_Problem description_: When you find the line with "let k := fn * 64 + vec" among the records below, reproduce it and each line after it exactly, ending with the line with "def State.ownStall (s".

_Data to process_:
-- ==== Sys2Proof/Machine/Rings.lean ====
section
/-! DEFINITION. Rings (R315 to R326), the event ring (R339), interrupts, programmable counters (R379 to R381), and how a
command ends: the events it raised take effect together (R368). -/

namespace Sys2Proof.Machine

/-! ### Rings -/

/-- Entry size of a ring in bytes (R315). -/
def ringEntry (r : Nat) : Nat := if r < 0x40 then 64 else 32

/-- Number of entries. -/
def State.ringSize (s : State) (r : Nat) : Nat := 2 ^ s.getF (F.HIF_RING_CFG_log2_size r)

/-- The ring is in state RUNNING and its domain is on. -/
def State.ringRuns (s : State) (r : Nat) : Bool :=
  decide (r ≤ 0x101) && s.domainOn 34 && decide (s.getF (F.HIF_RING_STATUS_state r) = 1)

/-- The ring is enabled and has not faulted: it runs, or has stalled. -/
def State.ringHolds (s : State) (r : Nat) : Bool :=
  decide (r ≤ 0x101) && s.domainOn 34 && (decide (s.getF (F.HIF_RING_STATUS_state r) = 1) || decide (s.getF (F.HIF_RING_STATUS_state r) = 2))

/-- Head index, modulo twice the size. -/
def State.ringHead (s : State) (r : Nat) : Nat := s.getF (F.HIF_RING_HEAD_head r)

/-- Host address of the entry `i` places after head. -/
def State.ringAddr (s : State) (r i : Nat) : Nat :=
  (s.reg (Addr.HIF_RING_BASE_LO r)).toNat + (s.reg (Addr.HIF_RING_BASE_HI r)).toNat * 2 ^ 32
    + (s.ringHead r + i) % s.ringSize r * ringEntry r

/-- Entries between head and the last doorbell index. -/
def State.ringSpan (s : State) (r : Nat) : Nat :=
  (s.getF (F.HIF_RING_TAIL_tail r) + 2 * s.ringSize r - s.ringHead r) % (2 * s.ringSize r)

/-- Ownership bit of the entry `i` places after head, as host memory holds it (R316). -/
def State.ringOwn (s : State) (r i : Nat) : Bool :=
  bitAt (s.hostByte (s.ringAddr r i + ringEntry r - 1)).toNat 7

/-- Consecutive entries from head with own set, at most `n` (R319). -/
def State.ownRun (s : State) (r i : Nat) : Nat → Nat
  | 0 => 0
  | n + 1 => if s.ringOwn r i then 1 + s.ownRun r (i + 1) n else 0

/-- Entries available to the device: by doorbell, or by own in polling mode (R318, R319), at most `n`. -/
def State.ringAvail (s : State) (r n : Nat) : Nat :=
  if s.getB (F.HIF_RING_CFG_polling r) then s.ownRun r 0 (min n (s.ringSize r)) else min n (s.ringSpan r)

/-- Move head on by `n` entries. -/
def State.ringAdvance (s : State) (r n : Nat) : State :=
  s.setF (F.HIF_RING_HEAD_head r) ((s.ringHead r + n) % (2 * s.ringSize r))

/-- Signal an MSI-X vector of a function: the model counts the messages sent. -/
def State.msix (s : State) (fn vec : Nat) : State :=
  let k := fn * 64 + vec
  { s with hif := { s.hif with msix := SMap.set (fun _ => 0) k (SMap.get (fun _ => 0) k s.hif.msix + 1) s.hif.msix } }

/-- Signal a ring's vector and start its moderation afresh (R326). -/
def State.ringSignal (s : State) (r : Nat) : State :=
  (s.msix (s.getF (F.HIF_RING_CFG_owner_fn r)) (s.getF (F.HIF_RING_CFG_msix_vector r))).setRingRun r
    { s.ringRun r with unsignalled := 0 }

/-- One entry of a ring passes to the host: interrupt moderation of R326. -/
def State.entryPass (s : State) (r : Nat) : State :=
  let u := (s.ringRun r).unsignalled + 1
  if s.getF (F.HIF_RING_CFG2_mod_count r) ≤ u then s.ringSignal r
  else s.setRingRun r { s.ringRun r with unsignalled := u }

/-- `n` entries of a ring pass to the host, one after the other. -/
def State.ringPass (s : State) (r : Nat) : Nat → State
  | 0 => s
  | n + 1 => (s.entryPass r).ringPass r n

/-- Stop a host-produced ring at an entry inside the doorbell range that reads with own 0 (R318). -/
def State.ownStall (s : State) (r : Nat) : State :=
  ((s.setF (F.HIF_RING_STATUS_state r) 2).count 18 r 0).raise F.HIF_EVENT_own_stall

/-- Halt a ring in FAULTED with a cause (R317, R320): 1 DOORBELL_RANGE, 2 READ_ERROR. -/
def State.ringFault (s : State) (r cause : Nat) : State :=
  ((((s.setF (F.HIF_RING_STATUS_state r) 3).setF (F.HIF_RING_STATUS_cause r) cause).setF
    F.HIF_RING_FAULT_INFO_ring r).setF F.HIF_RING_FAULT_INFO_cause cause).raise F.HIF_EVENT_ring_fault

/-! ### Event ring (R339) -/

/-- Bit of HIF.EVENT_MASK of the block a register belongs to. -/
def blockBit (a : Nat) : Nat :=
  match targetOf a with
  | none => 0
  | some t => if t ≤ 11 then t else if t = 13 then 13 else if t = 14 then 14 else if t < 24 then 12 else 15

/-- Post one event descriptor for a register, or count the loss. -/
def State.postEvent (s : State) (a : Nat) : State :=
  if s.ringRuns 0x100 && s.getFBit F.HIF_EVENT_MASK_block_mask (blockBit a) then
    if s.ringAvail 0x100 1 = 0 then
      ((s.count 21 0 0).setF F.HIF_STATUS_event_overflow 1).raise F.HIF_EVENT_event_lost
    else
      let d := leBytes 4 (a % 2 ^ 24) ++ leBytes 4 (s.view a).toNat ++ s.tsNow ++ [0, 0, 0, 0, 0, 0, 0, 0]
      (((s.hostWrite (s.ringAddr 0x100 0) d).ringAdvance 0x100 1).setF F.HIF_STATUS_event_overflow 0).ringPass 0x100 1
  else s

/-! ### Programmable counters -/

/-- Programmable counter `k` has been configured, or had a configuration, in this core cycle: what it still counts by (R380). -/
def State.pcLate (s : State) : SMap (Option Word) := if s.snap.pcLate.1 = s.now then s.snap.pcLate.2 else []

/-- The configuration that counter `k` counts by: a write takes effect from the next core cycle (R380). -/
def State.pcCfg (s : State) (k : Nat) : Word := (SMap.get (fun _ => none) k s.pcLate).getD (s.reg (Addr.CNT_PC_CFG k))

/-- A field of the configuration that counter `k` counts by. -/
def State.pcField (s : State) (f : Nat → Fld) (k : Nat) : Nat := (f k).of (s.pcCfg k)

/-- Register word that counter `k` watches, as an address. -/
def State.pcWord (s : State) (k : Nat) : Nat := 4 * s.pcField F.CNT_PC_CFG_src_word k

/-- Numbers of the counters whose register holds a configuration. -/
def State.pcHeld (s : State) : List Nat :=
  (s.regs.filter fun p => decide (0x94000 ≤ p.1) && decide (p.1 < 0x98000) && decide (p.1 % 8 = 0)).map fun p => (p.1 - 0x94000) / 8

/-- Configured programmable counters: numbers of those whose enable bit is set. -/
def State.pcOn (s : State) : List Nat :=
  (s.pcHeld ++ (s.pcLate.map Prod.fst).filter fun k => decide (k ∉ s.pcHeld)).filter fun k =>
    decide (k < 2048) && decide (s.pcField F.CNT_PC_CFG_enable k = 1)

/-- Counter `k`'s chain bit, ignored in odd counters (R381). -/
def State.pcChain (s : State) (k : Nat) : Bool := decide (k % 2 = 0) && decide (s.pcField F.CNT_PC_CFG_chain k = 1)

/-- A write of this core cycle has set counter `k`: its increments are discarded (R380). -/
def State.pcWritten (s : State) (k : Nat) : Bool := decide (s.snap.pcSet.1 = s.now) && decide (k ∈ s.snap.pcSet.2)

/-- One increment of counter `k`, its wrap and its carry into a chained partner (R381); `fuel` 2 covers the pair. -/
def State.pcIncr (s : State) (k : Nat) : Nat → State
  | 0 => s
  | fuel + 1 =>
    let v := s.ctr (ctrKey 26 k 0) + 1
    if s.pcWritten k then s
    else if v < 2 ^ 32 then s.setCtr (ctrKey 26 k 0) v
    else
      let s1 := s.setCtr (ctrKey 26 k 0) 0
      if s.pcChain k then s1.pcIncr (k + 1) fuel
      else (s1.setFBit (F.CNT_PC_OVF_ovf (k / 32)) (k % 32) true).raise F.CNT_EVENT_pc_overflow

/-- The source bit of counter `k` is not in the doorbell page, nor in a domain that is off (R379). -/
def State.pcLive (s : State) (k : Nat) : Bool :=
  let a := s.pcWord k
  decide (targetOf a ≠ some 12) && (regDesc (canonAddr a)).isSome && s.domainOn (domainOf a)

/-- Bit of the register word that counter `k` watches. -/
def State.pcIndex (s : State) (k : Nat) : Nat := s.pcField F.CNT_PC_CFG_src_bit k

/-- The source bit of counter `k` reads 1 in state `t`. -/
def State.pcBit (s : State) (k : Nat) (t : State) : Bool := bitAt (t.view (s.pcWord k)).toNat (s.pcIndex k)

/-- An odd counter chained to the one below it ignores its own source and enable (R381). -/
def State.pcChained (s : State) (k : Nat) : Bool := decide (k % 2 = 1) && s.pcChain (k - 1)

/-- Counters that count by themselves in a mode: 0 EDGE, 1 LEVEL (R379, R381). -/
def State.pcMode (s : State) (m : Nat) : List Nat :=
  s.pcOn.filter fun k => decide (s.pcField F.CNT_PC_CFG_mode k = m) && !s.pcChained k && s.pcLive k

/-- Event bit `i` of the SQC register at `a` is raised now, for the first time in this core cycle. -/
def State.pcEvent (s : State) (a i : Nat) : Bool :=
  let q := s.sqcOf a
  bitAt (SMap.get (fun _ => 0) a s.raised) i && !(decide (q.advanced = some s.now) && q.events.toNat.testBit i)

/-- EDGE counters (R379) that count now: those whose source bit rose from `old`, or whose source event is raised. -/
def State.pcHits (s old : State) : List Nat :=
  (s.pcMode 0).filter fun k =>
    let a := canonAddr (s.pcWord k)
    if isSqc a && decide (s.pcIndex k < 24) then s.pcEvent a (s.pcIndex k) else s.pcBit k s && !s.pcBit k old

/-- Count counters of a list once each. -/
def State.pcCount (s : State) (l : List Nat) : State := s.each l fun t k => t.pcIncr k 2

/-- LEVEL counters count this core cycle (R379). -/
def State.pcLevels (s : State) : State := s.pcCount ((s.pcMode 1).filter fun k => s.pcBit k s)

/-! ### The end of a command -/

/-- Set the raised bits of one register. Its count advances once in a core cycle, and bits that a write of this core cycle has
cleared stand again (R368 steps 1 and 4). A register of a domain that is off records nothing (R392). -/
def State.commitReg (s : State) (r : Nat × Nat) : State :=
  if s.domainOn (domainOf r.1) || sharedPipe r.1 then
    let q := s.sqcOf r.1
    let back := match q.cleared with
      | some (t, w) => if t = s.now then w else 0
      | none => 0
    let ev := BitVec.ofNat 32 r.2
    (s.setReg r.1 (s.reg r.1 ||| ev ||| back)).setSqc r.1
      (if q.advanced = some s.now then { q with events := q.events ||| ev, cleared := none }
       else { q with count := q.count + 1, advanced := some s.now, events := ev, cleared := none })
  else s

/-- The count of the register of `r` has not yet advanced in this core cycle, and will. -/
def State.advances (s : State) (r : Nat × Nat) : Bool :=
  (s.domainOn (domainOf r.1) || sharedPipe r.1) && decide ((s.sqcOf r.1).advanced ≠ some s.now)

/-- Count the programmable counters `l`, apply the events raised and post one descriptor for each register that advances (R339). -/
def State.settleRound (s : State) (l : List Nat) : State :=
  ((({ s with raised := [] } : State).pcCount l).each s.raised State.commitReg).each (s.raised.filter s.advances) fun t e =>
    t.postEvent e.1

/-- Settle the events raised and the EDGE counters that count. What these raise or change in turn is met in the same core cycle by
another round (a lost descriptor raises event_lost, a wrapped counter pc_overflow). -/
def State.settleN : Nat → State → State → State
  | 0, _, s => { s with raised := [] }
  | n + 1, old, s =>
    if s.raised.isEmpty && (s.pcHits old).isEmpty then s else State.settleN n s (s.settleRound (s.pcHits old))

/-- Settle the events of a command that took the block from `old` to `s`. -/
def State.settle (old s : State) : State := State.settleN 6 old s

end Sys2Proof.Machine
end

_Task response_:
  let k := fn * 64 + vec
  { s with hif := { s.hif with msix := SMap.set (fun _ => 0) k (SMap.get (fun _ => 0) k s.hif.msix + 1) s.hif.msix } }

/-- Signal a ring's vector and start its moderation afresh (R326). -/
def State.ringSignal (s : State) (r : Nat) : State :=
  (s.msix (s.getF (F.HIF_RING_CFG_owner_fn r)) (s.getF (F.HIF_RING_CFG_msix_vector r))).setRingRun r
    { s.ringRun r with unsignalled := 0 }

/-- One entry of a ring passes to the host: interrupt moderation of R326. -/
def State.entryPass (s : State) (r : Nat) : State :=
  let u := (s.ringRun r).unsignalled + 1
  if s.getF (F.HIF_RING_CFG2_mod_count r) ≤ u then s.ringSignal r
  else s.setRingRun r { s.ringRun r with unsignalled := u }

/-- `n` entries of a ring pass to the host, one after the other. -/
def State.ringPass (s : State) (r : Nat) : Nat → State
  | 0 => s
  | n + 1 => (s.entryPass r).ringPass r n

/-- Stop a host-produced ring at an entry inside the doorbell range that reads with own 0 (R318). -/
def State.ownStall (s : State) (r : Nat) : State :=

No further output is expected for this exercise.